Directions. Here is the task for the records below: repeat exactly the lines from the one with "s.fastRetry := rfl" to the one with "s.sigs := rfl", both included, and nothing else.

Study material.

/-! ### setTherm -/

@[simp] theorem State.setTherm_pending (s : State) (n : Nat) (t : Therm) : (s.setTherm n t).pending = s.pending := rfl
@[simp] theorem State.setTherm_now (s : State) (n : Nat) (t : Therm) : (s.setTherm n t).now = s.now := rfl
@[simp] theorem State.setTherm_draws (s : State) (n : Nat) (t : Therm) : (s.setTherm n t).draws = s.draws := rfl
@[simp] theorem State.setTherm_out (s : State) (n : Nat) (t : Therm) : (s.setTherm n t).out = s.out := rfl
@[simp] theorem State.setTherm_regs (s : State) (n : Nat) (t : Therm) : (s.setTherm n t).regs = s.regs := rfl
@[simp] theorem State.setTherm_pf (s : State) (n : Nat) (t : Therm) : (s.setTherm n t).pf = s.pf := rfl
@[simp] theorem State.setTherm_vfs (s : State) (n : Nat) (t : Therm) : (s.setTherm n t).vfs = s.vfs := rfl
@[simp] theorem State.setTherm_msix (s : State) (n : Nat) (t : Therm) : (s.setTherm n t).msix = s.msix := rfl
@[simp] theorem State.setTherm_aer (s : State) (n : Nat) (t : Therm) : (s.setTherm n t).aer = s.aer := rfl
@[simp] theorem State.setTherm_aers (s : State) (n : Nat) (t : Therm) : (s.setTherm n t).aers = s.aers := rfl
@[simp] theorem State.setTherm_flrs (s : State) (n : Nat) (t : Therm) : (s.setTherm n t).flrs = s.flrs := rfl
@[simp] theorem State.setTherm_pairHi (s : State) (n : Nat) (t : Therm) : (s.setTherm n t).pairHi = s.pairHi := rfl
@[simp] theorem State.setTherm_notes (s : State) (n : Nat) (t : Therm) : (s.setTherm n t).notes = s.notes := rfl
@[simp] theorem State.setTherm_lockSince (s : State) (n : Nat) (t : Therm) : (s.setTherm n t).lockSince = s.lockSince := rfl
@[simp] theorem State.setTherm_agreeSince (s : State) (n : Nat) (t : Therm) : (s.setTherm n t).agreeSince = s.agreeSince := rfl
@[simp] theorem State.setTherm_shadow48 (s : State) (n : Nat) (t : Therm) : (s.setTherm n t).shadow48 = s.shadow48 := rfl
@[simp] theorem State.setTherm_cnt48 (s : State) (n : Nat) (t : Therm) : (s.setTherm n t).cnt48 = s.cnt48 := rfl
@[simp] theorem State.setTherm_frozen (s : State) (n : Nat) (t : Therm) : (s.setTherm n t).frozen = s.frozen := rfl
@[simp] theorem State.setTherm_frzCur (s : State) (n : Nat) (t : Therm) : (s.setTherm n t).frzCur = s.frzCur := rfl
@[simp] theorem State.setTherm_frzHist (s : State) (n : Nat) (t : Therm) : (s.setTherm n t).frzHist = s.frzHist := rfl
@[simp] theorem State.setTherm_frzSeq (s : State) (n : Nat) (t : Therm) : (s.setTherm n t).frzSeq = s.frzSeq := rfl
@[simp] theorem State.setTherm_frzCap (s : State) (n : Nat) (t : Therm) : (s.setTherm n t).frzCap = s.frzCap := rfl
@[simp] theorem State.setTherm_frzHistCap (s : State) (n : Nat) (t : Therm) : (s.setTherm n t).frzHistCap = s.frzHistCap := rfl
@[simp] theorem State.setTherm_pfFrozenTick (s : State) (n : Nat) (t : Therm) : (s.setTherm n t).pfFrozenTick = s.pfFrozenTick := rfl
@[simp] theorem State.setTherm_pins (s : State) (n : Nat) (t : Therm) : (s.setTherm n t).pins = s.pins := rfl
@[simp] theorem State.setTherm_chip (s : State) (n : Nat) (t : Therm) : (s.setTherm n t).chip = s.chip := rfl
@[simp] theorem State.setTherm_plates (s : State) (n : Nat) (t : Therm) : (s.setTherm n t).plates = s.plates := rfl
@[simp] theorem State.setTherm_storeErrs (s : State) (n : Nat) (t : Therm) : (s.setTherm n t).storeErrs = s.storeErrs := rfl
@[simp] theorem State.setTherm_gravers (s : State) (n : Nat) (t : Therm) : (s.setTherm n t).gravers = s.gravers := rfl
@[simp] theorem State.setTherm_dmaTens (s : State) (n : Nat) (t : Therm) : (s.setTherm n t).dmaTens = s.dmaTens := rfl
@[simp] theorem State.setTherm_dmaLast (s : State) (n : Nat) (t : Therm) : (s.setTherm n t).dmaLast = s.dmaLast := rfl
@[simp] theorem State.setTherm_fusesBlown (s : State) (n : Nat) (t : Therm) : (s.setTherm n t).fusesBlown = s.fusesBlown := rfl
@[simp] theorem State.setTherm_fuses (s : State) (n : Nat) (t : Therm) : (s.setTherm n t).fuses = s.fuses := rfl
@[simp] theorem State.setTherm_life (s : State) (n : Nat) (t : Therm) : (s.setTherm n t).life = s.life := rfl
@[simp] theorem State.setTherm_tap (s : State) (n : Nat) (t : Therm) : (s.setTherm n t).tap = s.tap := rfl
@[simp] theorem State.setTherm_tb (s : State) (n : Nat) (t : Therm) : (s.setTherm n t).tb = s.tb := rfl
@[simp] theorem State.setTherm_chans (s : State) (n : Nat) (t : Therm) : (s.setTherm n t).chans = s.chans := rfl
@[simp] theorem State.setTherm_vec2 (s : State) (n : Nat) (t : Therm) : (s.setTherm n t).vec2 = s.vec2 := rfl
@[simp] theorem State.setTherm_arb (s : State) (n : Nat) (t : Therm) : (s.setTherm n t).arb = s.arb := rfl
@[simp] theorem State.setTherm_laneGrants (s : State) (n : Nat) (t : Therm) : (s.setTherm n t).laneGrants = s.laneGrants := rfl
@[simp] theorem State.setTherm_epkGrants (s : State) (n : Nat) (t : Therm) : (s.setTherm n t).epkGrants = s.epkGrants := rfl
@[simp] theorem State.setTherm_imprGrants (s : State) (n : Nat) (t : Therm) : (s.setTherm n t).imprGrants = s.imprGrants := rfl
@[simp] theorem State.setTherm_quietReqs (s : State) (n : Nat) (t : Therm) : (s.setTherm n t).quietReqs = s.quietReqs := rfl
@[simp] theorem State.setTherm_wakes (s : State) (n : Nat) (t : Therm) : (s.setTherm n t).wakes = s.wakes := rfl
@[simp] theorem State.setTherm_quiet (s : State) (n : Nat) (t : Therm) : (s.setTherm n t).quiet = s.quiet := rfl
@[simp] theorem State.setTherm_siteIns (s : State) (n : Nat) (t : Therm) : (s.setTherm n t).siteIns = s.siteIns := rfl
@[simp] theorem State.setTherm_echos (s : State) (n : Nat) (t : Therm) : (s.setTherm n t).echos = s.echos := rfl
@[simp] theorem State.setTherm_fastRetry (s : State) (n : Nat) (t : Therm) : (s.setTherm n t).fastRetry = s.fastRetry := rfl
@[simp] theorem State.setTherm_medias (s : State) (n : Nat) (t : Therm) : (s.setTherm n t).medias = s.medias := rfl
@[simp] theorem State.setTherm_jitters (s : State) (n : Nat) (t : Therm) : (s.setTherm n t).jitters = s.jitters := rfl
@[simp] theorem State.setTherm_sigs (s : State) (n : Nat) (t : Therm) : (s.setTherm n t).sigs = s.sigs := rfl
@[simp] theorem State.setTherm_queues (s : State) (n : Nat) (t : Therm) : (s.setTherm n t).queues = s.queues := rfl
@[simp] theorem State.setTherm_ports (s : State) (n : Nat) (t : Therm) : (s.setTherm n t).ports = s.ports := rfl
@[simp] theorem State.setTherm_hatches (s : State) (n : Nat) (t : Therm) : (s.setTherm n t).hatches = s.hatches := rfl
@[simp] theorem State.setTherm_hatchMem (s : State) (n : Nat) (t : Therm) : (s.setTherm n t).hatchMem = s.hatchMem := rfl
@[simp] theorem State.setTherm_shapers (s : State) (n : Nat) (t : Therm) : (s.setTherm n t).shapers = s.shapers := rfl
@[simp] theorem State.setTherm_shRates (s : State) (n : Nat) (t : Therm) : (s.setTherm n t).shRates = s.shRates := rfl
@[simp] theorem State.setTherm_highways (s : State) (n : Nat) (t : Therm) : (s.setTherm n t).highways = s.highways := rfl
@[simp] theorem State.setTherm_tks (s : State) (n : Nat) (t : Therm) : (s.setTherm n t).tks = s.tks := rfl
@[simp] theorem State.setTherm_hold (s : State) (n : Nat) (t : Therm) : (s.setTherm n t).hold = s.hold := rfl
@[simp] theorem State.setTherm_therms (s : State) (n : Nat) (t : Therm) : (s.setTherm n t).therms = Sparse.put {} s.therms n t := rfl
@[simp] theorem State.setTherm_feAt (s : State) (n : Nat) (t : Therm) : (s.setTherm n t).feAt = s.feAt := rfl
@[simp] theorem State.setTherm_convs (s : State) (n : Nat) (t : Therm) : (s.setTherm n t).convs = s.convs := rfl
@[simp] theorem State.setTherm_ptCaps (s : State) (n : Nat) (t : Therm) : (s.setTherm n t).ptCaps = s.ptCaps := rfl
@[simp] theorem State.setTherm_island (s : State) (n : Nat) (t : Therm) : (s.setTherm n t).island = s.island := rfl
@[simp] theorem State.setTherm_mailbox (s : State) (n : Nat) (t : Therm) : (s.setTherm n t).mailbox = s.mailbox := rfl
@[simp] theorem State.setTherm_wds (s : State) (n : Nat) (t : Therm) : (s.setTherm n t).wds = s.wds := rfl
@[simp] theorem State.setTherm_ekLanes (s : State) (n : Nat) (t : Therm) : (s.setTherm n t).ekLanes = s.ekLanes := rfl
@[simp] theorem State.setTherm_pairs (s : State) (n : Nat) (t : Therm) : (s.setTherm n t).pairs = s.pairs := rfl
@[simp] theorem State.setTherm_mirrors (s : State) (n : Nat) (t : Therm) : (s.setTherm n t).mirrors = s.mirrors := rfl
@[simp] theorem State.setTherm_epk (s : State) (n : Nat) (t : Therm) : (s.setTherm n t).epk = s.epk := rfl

Problem solution.
@[simp] theorem State.setTherm_fastRetry (s : State) (n : Nat) (t : Therm) : (s.setTherm n t).fastRetry = s.fastRetry := rfl
@[simp] theorem State.setTherm_medias (s : State) (n : Nat) (t : Therm) : (s.setTherm n t).medias = s.medias := rfl
@[simp] theorem State.setTherm_jitters (s : State) (n : Nat) (t : Therm) : (s.setTherm n t).jitters = s.jitters := rfl
@[simp] theorem State.setTherm_sigs (s : State) (n : Nat) (t : Therm) : (s.setTherm n t).sigs = s.sigs := rfl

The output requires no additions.